Spark has easy fluent APIs that can be used to read data from JSON file as DataFrame object.
In this code example, JSON file named 'example.json' has the following content:
[ { "Category": "Category A", "Count": 100, "Description": "This is category A" }, { "Category": "Category B", "Count": 120, "Description": "This is category B" }, { "Category": "Category C", "Count": 150, "Description": "This is category C" } ]
The file is loaded as a Spark DataFrame using SparkSession.read.json function.

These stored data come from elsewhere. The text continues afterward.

/-- The slot operation of an instruction; a step row has none. -/
def slotOp : Instr → SlotOp
  | .nopSlot0 stop qui g => opNopSlot0 stop qui g
  | .br stop qui g o => opBr stop qui g o
  | .callR stop qui g o => opCallR stop qui g o
  | .jr stop qui g a => opJr stop qui g a
  | .ret stop qui g => opRet stop qui g
  | .loopR stop qui g c a l => opLoopR stop qui g c a l
  | .chk stop qui g a o => opChk stop qui g a o
  | .chkv stop qui g v o => opChkv stop qui g v o
  | .brvAll stop qui g m o => opBrvAll stop qui g m o
  | .brvNone stop qui g m o => opBrvNone stop qui g m o
  | .haltR stop qui g => opHaltR stop qui g
  | .park stop qui g a b t => opPark stop qui g a b t
  | .yield stop qui g => opYield stop qui g
  | .summit stop qui g => opSummit stop qui g
  | .barset stop qui g i a => opBarset stop qui g i a
  | .bararr stop qui g i => opBararr stop qui g i
  | .barwait stop qui g i => opBarwait stop qui g i
  | .bartest stop qui g i p => opBartest stop qui g i p
  | .ropePair stop qui g => opRopePair stop qui g
  | .ropeQuad stop qui g => opRopeQuad stop qui g
  | .unrope stop qui g => opUnrope stop qui g
  | .drain stop qui g x => opDrain stop qui g x
  | .trapR stop qui g c => opTrapR stop qui g c
  | .sys stop qui g c => opSys stop qui g c
  | .cread stop qui g d r => opCread stop qui g d r
  | .cwrite stop qui g r a => opCwrite stop qui g r a
  | .rfdefer stop qui g a => opRfdefer stop qui g a
  | .tret stop qui g => opTret stop qui g
  | .tretAt stop qui g a => opTretAt stop qui g a
  | .nopK k g => opNopK k g
  | .addR u g d a b => opAddR u g d a b
  | .subR u g d a b => opSubR u g d a b
  | .mulR u g d a b => opMulR u g d a b
  | .mulhs u g d a b => opMulhs u g d a b
  | .mulhu u g d a b => opMulhu u g d a b
  | .divR u g d a b => opDivR u g d a b
  | .divu u g d a b => opDivu u g d a b
  | .remR u g d a b => opRemR u g d a b
  | .remu u g d a b => opRemu u g d a b
  | .andR u g d a b => opAndR u g d a b
  | .orR u g d a b => opOrR u g d a b
  | .xorR u g d a b => opXorR u g d a b
  | .andn u g d a b => opAndn u g d a b
  | .shl u g d a b => opShl u g d a b
  | .shr u g d a b => opShr u g d a b
  | .sar u g d a b => opSar u g d a b
  | .rol u g d a b => opRol u g d a b
  | .minR u g d a b => opMinR u g d a b
  | .maxR u g d a b => opMaxR u g d a b
  | .minu u g d a b => opMinu u g d a b
  | .maxu u g d a b => opMaxu u g d a b
  | .lea u g d a b x => opLea u g d a b x
  | .sel u g d a b p => opSel u g d a b p
  | .clz u g d a => opClz u g d a
  | .ctz u g d a => opCtz u g d a
  | .popc u g d a => opPopc u g d a
  | .rngx u g d a b => opRngx u g d a b
  | .mov u g d a => opMov u g d a
  | .addi u g d a i => opAddi u g d a i
  | .andi u g d a i => opAndi u g d a i
  | .ori u g d a i => opOri u g d a i
  | .xori u g d a i => opXori u g d a i
  | .shli u g d a i => opShli u g d a i
  | .shri u g d a i => opShri u g d a i
  | .sari u g d a i => opSari u g d a i
  | .roli u g d a i => opRoli u g d a i
  | .muli u g d a i => opMuli u g d a i
  | .bfx u g d a p n => opBfx u g d a p n
  | .bfi u g d a p n => opBfi u g d a p n
  | .li u g d i => opLi u g d i
  | .cmpEq u g p a b => opCmpEq u g p a b
  | .cmpNe u g p a b => opCmpNe u g p a b
  | .cmpLt u g p a b => opCmpLt u g p a b
  | .cmpLe u g p a b => opCmpLe u g p a b
  | .cmpLtu u g p a b => opCmpLtu u g p a b
  | .cmpLeu u g p a b => opCmpLeu u g p a b
  | .cmpiEq u g p a i => opCmpiEq u g p a i
  | .cmpiLt u g p a i => opCmpiLt u g p a i
  | .cmpiLtu u g p a i => opCmpiLtu u g p a i
  | .cmpiNe u g p a i => opCmpiNe u g p a i
  | .pand u g p a b => opPand u g p a b
  | .por u g p a b => opPor u g p a b
  | .pxor u g p a b => opPxor u g p a b
  | .pandn u g p a b => opPandn u g p a b
  | .cmpt u g a b => opCmpt u g a b
  | .cmpti u g a i => opCmpti u g a i
  | .ptest u g p a => opPtest u g p a
  | .pclr u g d a => opPclr u g d a
  | .fadd u g d a b r => opFadd u g d a b r
  | .fsub u g d a b r => opFsub u g d a b r
  | .fmul u g d a b r => opFmul u g d a b r
  | .ffma u g d a b r => opFfma u g d a b r
  | .fmin u g d a b => opFmin u g d a b
  | .fmax u g d a b => opFmax u g d a b
  | .fabs u g d a => opFabs u g d a
  | .fneg u g d a => opFneg u g d a
  | .fcvtWF u g d a b r => opFcvtWF u g d a b r
  | .fcvtFW u g d a b r => opFcvtFW u g d a b r
  | .fcvtFWu u g d a b r => opFcvtFWu u g d a b r
  | .fcvtWuF u g d a b r => opFcvtWuF u g d a b r
  | .fcmpEq u g p a b => opFcmpEq u g p a b
  | .fcmpLt u g p a b => opFcmpLt u g p a b
  | .fcmpLe u g p a b => opFcmpLe u g p a b
  | .fcmpUn u g p a b => opFcmpUn u g p a b
  | .fclass u g d a => opFclass u g d a
  | .ldb g d b o => opLdb g d b o
  | .ldbu g d b o => opLdbu g d b o
  | .ldh g d b o => opLdh g d b o
  | .ldhu g d b o => opLdhu g d b o
  | .ldw g d b o => opLdw g d b o
  | .stb g d b o => opStb g d b o
  | .sth g d b o => opSth g d b o
  | .stw g d b o => opStw g d b o
  | .ldwS g d b o => opLdwS g d b o
  | .ldbuS g d b o => opLdbuS g d b o
  | .ldhuS g d b o => opLdhuS g d b o
  | .ldv g v b o m => opLdv g v b o m
  | .stv g v b o m => opStv g v b o m
  | .ldvS g v b o m => opLdvS g v b o m
  | .ldmx4 g v b o m => opLdmx4 g v b o m
  | .ldmx8 g v b o m => opLdmx8 g v b o m
  | .ldvx g v i b m w => opLdvx g v i b m w
  | .stvx g v i b m w => opStvx g v i b m w
  | .ldvxS g v i b m w => opLdvxS g v i b m w
  | .shn g d a e t m => opShn g d a e t m
  | .tsh g d a e t m => opTsh g d a e t m
  | .vadd u g d a b m x => opVadd u g d a b m x
  | .vsub u g d a b m x => opVsub u g d a b m x
  | .vmul u g d a b m x => opVmul u g d a b m x
  | .vmulh u g d a b m x => opVmulh u g d a b m x
  | .vmad u g d a b m x => opVmad u g d a b m x
  | .vmin u g d a b m x => opVmin u g d a b m x
  | .vmax u g d a b m x => opVmax u g d a b m x
  | .vminu u g d a b m x => opVminu u g d a b m x
  | .vmaxu u g d a b m x => opVmaxu u g d a b m x
  | .vabs u g d a m x => opVabs u g d a m x
  | .vand u g d a b m x => opVand u g d a b m x
  | .vor u g d a b m x => opVor u g d a b m x
  | .vxor u g d a b m x => opVxor u g d a b m x
  | .vshl u g d a b m x => opVshl u g d a b m x
  | .vshr u g d a b m x => opVshr u g d a b m x
  | .vsar u g d a b m x => opVsar u g d a b m x
  | .vclz u g d a m x => opVclz u g d a m x
  | .vpopc u g d a m x => opVpopc u g d a m x
  | .vadds u g d a b m x => opVadds u g d a b m x
  | .vsubs u g d a b m x => opVsubs u g d a b m x
  | .vcmpEq u g d a b m x => opVcmpEq u g d a b m x
  | .vcmpNe u g d a b m x => opVcmpNe u g d a b m x
  | .vcmpLt u g d a b m x => opVcmpLt u g d a b m x
  | .vcmpLe u g d a b m x => opVcmpLe u g d a b m x
  | .vcmpLtu u g d a b m x => opVcmpLtu u g d a b m x
  | .vcmpLeu u g d a b m x => opVcmpLeu u g d a b m x
  | .vaddX u g d a sx m x => opVaddX u g d a sx m x
  | .vsubX u g d a sx m x => opVsubX u g d a sx m x
  | .vmulX u g d a sx m x => opVmulX u g d a sx m x
  | .vandX u g d a sx m x => opVandX u g d a sx m x
  | .vshlX u g d a sx m x => opVshlX u g d a sx m x
  | .vshrX u g d a sx m x => opVshrX u g d a sx m x
  | .vsarX u g d a sx m x => opVsarX u g d a sx m x
  | .vcmpEqX u g d a sx m x => opVcmpEqX u g d a sx m x
  | .vcmpLtX u g d a sx m x => opVcmpLtX u g d a sx m x
  | .vdup u g d a sx m x => opVdup u g d a sx m x
  | .vins u g d a sx m x => opVins u g d a sx m x
  | .vext u g d a sx m x => opVext u g d a sx m x
  | .mand u g d a b => opMand u g d a b
  | .mor u g d a b => opMor u g d a b
  | .mxor u g d a b => opMxor u g d a b
  | .mandn u g d a b => opMandn u g d a b
  | .mpop u g d a => opMpop u g d a
  | .mfirst u g d a => opMfirst u g d a
  | .vsel u g d a b m => opVsel u g d a b m
  | .vperm u g d a b m x => opVperm u g d a b m x
  | .vrotX u g d a sx m x => opVrotX u g d a sx m x
  | .vzip u g d a b m x => opVzip u g d a b m x
  | .vunzip u g d a b m x => opVunzip u g d a b m x
  | .vcompress u g d a b m x => opVcompress u g d a b m x
  | .vexpand u g d a b m x => opVexpand u g d a b m x
  | .vidx u g d i x => opVidx u g d i x
  | .vredAdd u g d a b m x => opVredAdd u g d a b m x
  | .vredMax u g d a b m x => opVredMax u g d a b m x
  | .vredMin u g d a b m x => opVredMin u g d a b m x
  | .vscanAdd u g d a b m x => opVscanAdd u g d a b m x
  | .vmredAdd u g d a b m x => opVmredAdd u g d a b m x
  | .vmredMax u g d a b m x => opVmredMax u g d a b m x
  | .vmscanAdd u g d a b m x => opVmscanAdd u g d a b m x
  | .vmcount u g d a b m x => opVmcount u g d a b m x
  | .vfaddF u g d a b m r => opVfaddF u g d a b m r
  | .vfsubF u g d a b m r => opVfsubF u g d a b m r
  | .vfmulF u g d a b m r => opVfmulF u g d a b m r
  | .vffmaF u g d a b m r => opVffmaF u g d a b m r
  | .vfminF u g d a b m => opVfminF u g d a b m
  | .vfmaxF u g d a b m => opVfmaxF u g d a b m
  | .vfabsF u g d a m => opVfabsF u g d a m
  | .vfnegF u g d a m => opVfnegF u g d a m
  | .vfcmpEqF u g d a b m => opVfcmpEqF u g d a b m
  | .vfcmpLtF u g d a b m => opVfcmpLtF u g d a b m
  | .vfcmpLeF u g d a b m => opVfcmpLeF u g d a b m
  | .vfcmpUnF u g d a b m => opVfcmpUnF u g d a b m
  | .vfaddBf u g d a b m r => opVfaddBf u g d a b m r
  | .vfmulBf u g d a b m r => opVfmulBf u g d a b m r
  | .vffmaBf u g d a b m r => opVffmaBf u g d a b m r
  | .vfdotBf u g d a b m r => opVfdotBf u g d a b m r
  | .vcvtBfF u g d a b m r => opVcvtBfF u g d a b m r
  | .vcvtF16F u g d a b m r => opVcvtF16F u g d a b m r
  | .vcvtE4F u g d a b m r => opVcvtE4F u g d a b m r
  | .vcvtE5F u g d a b m r => opVcvtE5F u g d a b m r
  | .vcvtE2F u g d a b m r => opVcvtE2F u g d a b m r
  | .vcvtFBf u g d a b m r => opVcvtFBf u g d a b m r
  | .vcvtFF16 u g d a b m r => opVcvtFF16 u g d a b m r
  | .vcvtFE4 u g d a b m r => opVcvtFE4 u g d a b m r
  | .vcvtFE5 u g d a b m r => opVcvtFE5 u g d a b m r
  | .vcvtFE2 u g d a b m r => opVcvtFE2 u g d a b m r
  | .vcvtWF u g d a b m r => opVcvtWF u g d a b m r
  | .vcvtFW u g d a b m r => opVcvtFW u g d a b m r
  | .vcvtBF u g d a b m r => opVcvtBF u g d a b m r
  | .vcvtE4FSat u g d a b m r => opVcvtE4FSat u g d a b m r
  | .vcvtE5FSat u g d a b m r => opVcvtE5FSat u g d a b m r
  | .vpackH u g d a b m => opVpackH u g d a b m
  | .vpackB u g d a b m => opVpackB u g d a b m
  | .vpackN u g d a b m => opVpackN u g d a b m
  | .vunpkLo u g d a t m => opVunpkLo u g d a t m
  | .vunpkHi u g d a t m => opVunpkHi u g d a t m
  | .vbexp u g d a m => opVbexp u g d a m
  | .vscalb u g d a i r => opVscalb u g d a i r
  | .vexp2 u g d a b m r => opVexp2 u g d a b m r
  | .vlog2 u g d a b m r => opVlog2 u g d a b m r
  | .vrcp u g d a b m r => opVrcp u g d a b m r
  | .vrsqrt u g d a b m r => opVrsqrt u g d a b m r
  | .vsqrt u g d a b m r => opVsqrt u g d a b m r
  | .mparmLo g p sx => opMparmLo g p sx
  | .mparmHi g p sx => opMparmHi g p sx
  | .mcall g r b n => opMcall g r b n
  | .mswap g b n => opMswap g b n
  | .tcfg g t sx => opTcfg g t sx
  | .tzero g t => opTzero g t
  | .trowW g v t i e => opTrowW g v t i e
  | .trowR g v t i e => opTrowR g v t i e
  | .tcolW g v t i e => opTcolW g v t i e
  | .tcolR g v t i e => opTcolR g v t i e
  | .mstat g k => opMstat g k
  | .tdrop g t => opTdrop g t
  | .spush g qx sx => opSpush g qx sx
  | .spushv g qx v m => opSpushv g qx v m
  | .spop g qx sx => opSpop g qx sx
  | .spopv g qx v m => opSpopv g qx v m
  | .scard g qx sx => opScard g qx sx
  | .sroute g qx sx c => opSroute g qx sx c
  | .sstat g qx sx => opSstat g qx sx
  | .sacc g i v o m d => opSacc g i v o m d
  | .sflush g => opSflush g
  | .swsub g qx sx n => opSwsub g qx sx n
  | .swjoin g qx sx n => opSwjoin g qx sx n
  | .swpop g sx => opSwpop g sx
  | .swdone g sx => opSwdone g sx
  | .mgpush g v m => opMgpush g v m
  | .mgpop g v m => opMgpop g v m
  | .bundleIssue _ => illegalOp 0
  | .bundleSkip _ => illegalOp 0
  | .segmentExpand _ => illegalOp 0
  | .loopClose _ => illegalOp 0
  | .bivouac _ => illegalOp 0
  | .parkWake _ _ => illegalOp 0
  | .parkTimeout _ _ => illegalOp 0
  | .cairnPickup _ _ _ => illegalOp 0
  | .priorityAging _ _ => illegalOp 0
  | .phaseStart _ => illegalOp 0
  | .summitExchange _ => illegalOp 0
  | .ropeClose _ => illegalOp 0
  | .preemptGrant _ => illegalOp 0
  | .preemptOverrun _ => illegalOp 0
  | .timingEvent _ => illegalOp 0
  | .supplySettled _ => illegalOp 0
  | .marginWindowEnd _ => illegalOp 0
  | .quarantine _ => illegalOp 0
  | .softError _ => illegalOp 0
  | .controlRegisterUpset _ _ => illegalOp 0
  | .verticalWireFailure _ _ _ _ => illegalOp 0
  | .towerMove _ _ => illegalOp 0
  | .refreshPending _ _ => illegalOp 0
  | .refreshPassStart _ _ => illegalOp 0
  | .refreshPassEnd _ _ => illegalOp 0
  | .deferralExpiry _ => illegalOp 0
  | .forcedPass _ => illegalOp 0
  | .temperatureChange _ => illegalOp 0
  | .popRelease _ => illegalOp 0
  | .pushRoom _ => illegalOp 0
  | .barwaitRelease _ => illegalOp 0
  | .drainRelease _ => illegalOp 0
  | .sysRingRoom _ => illegalOp 0
  | .matrixQueueRoom _ => illegalOp 0
  | .tileHoldRelease _ => illegalOp 0
  | .tshSourceRelease _ => illegalOp 0
  | .cardRead _ _ => illegalOp 0
  | .copyCard _ _ => illegalOp 0
  | .gatherCard _ _ => illegalOp 0
  | .transposeCard _ _ => illegalOp 0
  | .multicastCard _ _ => illegalOp 0
  | .bankfillCard _ _ => illegalOp 0
  | .offloadCard _ _ => illegalOp 0
  | .reloadCard _ _ => illegalOp 0
  | .decompCard _ _ => illegalOp 0
  | .cardReport _ _ => illegalOp 0
  | .switchHop _ _ => illegalOp 0
  | .clusterStall _ => illegalOp 0
  | .mma _ => illegalOp 0
  | .mmo _ => illegalOp 0
  | .mmaMx _ => illegalOp 0
  | .tstore _ => illegalOp 0
  | .tload _ => illegalOp 0
  | .vendorRoutine _ => illegalOp 0
  | .routineStep _ => illegalOp 0
  | .routineComplete _ => illegalOp 0
  | .swapComplete _ => illegalOp 0
  | .matrixUnitClaim _ => illegalOp 0
  | .tileLazyLoad _ _ => illegalOp 0
  | .powerAlarmRaise => illegalOp 0
  | .powerAlarmClear => illegalOp 0
  | .accumulateArrival _ => illegalOp 0
  | .sflushArrival _ => illegalOp 0
  | .subscription _ => illegalOp 0
  | .pageIssue _ _ _ => illegalOp 0
  | .pageLanding _ _ _ => illegalOp 0
  | .partialCombine _ _ => illegalOp 0
  | .poolEntryFree _ => illegalOp 0
  | .qnotify _ _ _ => illegalOp 0
  | .queueScanTimer _ => illegalOp 0
  | .shadowWrite _ _ => illegalOp 0
  | .qridxResync _ _ => illegalOp 0
  | .qstatHaltClear _ _ => illegalOp 0
  | .launchP _ _ => illegalOp 0
  | .signalP _ _ => illegalOp 0
  | .waitP _ _ => illegalOp 0
  | .waitTimeout _ _ => illegalOp 0
  | .markerP _ _ => illegalOp 0
  | .nopPacket _ _ => illegalOp 0
  | .packetAging _ _ => illegalOp 0
  | .kernelCompletion _ => illegalOp 0
  | .partitionReset _ => illegalOp 0
  | .unitLoss _ => illegalOp 0
  | .translationWalk _ => illegalOp 0
  | .frespWalkAgain _ _ => illegalOp 0
  | .frespFail _ _ => illegalOp 0
  | .faultTimeout _ _ => illegalOp 0
  | .tictlGo _ _ => illegalOp 0
  | .invalidationAck _ => illegalOp 0
  | .backgroundFill _ _ => illegalOp 0
  | .flitReceive _ _ => illegalOp 0
  | .ridgePacketReceive _ => illegalOp 0
  | .linkDead _ => illegalOp 0
  | .pathLossTimeout _ => illegalOp 0
  | .ingestWrite _ _ _ _ => illegalOp 0
  | .wclose _ _ => illegalOp 0
  | .frameDescriptor _ => illegalOp 0
  | .wcfgEnable _ _ => illegalOp 0
  | .apertureAccess _ _ _ _ _ => illegalOp 0
  | .registerWrite _ _ _ => illegalOp 0
  | .powerOn => illegalOp 0
  | .moduleReset => illegalOp 0
  | .configOp _ => illegalOp 0
  | .routineOp _ => illegalOp 0
  | .attestOp _ => illegalOp 0
  | .unloadOp _ => illegalOp 0
  | .doubleBitError _ => illegalOp 0
  | .configurationRequest _ _ _ => illegalOp 0
  | .i3cManagement _ => illegalOp 0
  | .badOp _ _ => illegalOp 0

multiLine=True argument is important as the JSON file content is across multiple lines.
Code snippet
from pyspark.sql import SparkSession
from pyspark.sql.types import ArrayType, StructField, StructType, StringType, IntegerType
appName = "PySpark Example - JSON file to Spark Data Frame"
master = "local"
# Create Spark session
spark = SparkSession.builder \
.appName(appName) \
.master(master) \
.getOrCreate()
# Create a schema for the dataframe
schema = StructType([
StructField('Category', StringType(), True),
StructField('Count', IntegerType(), True),
StructField('Description', StringType(), True)
])
# Create data frame
json_file_path = 'data/example.json'
df = spark.read.json(json_file_path, schema, multiLine=True)
print(df.schema)
df.show()